● **What is required**
Return each line of the records below that contains the word "withdraw".

Saved data entries:
◆ ◆ ◆
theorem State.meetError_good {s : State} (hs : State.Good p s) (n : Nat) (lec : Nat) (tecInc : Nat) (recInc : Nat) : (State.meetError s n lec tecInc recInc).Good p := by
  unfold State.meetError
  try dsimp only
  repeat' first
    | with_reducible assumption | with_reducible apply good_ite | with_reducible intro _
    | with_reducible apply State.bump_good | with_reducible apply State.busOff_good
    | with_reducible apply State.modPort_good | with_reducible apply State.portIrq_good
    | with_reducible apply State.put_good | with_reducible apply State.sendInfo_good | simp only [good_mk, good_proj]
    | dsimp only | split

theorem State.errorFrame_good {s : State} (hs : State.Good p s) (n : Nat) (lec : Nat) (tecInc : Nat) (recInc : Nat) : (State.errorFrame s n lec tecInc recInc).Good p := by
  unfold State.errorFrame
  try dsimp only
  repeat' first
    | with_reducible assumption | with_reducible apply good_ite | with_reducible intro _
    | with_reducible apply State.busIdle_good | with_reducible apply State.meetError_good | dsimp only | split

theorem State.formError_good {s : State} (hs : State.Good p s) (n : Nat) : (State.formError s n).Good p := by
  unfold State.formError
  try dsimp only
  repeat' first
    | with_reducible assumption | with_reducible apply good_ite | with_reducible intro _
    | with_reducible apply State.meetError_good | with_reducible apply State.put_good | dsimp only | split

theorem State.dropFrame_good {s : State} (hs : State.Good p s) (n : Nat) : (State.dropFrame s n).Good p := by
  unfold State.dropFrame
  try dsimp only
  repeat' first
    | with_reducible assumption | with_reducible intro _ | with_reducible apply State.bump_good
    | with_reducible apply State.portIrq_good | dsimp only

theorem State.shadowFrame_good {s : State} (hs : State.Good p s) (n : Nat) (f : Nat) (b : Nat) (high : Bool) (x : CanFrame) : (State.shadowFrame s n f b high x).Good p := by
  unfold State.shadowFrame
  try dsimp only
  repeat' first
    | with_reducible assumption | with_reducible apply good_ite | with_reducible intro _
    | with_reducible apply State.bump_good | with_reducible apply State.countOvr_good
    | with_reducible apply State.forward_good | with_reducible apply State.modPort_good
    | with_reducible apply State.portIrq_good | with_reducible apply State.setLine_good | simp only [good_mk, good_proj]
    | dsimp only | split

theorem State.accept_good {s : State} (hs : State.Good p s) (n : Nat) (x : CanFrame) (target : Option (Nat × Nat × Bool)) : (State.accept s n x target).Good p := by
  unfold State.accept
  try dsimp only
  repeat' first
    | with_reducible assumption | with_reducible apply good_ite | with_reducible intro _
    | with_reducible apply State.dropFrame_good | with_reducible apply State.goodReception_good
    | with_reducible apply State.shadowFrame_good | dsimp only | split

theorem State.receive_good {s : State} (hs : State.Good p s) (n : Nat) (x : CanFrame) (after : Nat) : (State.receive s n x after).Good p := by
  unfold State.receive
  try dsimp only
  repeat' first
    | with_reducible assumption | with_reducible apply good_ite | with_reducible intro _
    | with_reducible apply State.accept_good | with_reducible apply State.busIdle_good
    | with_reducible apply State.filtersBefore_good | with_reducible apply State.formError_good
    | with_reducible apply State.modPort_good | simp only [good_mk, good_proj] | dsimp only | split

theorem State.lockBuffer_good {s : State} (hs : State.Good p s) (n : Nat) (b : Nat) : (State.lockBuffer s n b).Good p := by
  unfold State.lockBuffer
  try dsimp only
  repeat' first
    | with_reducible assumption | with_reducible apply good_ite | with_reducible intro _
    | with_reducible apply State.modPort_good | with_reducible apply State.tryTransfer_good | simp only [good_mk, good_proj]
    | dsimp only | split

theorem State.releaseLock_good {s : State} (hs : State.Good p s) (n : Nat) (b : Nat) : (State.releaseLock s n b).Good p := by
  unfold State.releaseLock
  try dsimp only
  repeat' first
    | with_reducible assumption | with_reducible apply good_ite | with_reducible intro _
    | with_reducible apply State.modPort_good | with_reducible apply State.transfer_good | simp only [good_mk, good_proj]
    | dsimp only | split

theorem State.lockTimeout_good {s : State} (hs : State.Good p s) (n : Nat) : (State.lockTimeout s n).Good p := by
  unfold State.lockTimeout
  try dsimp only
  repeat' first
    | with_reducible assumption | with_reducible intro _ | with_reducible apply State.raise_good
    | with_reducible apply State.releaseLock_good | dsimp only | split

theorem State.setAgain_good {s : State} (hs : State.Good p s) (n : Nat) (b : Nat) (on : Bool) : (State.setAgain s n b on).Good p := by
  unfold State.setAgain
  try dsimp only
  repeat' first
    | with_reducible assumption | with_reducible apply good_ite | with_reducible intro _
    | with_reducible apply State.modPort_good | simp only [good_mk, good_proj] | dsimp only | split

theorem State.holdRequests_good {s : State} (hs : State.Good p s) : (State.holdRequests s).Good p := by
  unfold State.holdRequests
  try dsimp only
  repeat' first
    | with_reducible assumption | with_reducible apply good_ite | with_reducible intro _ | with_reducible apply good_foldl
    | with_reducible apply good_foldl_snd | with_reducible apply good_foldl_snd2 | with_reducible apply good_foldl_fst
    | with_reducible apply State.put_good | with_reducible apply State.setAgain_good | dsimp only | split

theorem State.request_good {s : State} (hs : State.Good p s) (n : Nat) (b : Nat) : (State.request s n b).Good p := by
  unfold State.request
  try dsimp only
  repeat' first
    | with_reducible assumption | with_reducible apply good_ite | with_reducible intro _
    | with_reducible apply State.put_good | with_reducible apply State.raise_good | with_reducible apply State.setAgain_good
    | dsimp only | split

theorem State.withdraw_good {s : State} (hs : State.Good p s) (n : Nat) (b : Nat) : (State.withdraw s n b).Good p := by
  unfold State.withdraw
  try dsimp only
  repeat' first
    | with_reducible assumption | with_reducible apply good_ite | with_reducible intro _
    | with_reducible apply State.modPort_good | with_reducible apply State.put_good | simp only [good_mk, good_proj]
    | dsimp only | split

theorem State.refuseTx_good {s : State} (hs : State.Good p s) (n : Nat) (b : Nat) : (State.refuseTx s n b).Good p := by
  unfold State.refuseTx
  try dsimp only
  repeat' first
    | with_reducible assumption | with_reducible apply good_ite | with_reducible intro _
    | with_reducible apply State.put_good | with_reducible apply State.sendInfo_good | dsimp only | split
◆ ◆ ◆
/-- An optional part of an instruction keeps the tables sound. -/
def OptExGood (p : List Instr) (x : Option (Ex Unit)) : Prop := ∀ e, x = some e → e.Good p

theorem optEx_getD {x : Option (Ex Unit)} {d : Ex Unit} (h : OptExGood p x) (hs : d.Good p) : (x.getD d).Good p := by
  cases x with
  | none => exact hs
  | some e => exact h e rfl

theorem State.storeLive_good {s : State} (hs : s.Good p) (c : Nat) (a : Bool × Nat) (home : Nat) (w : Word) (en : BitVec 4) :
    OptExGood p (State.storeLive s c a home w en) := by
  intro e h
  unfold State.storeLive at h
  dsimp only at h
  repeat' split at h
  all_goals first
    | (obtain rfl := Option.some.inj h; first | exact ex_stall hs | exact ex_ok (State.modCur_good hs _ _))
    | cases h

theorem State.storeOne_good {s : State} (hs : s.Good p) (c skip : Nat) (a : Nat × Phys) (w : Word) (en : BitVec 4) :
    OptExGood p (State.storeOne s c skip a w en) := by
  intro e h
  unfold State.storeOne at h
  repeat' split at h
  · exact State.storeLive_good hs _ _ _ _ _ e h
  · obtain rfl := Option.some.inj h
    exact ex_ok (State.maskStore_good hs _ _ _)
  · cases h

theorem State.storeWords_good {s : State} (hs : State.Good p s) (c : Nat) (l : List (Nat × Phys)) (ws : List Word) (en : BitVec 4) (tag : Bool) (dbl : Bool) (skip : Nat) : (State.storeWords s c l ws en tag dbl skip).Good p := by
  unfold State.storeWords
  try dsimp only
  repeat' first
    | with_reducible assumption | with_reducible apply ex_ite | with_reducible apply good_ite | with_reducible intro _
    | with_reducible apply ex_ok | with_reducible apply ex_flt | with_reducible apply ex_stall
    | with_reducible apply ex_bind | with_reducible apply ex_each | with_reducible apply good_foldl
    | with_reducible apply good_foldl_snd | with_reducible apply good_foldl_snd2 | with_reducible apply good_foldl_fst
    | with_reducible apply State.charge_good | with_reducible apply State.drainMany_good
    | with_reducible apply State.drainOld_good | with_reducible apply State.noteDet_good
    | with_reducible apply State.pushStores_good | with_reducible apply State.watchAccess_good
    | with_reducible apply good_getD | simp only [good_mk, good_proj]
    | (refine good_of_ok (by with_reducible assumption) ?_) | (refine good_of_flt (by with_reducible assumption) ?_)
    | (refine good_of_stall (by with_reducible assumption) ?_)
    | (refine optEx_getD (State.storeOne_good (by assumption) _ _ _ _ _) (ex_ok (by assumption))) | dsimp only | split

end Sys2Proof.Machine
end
◆ ◆ ◆
● **Answer area**
theorem State.withdraw_good {s : State} (hs : State.Good p s) (n : Nat) (b : Nat) : (State.withdraw s n b).Good p := by
  unfold State.withdraw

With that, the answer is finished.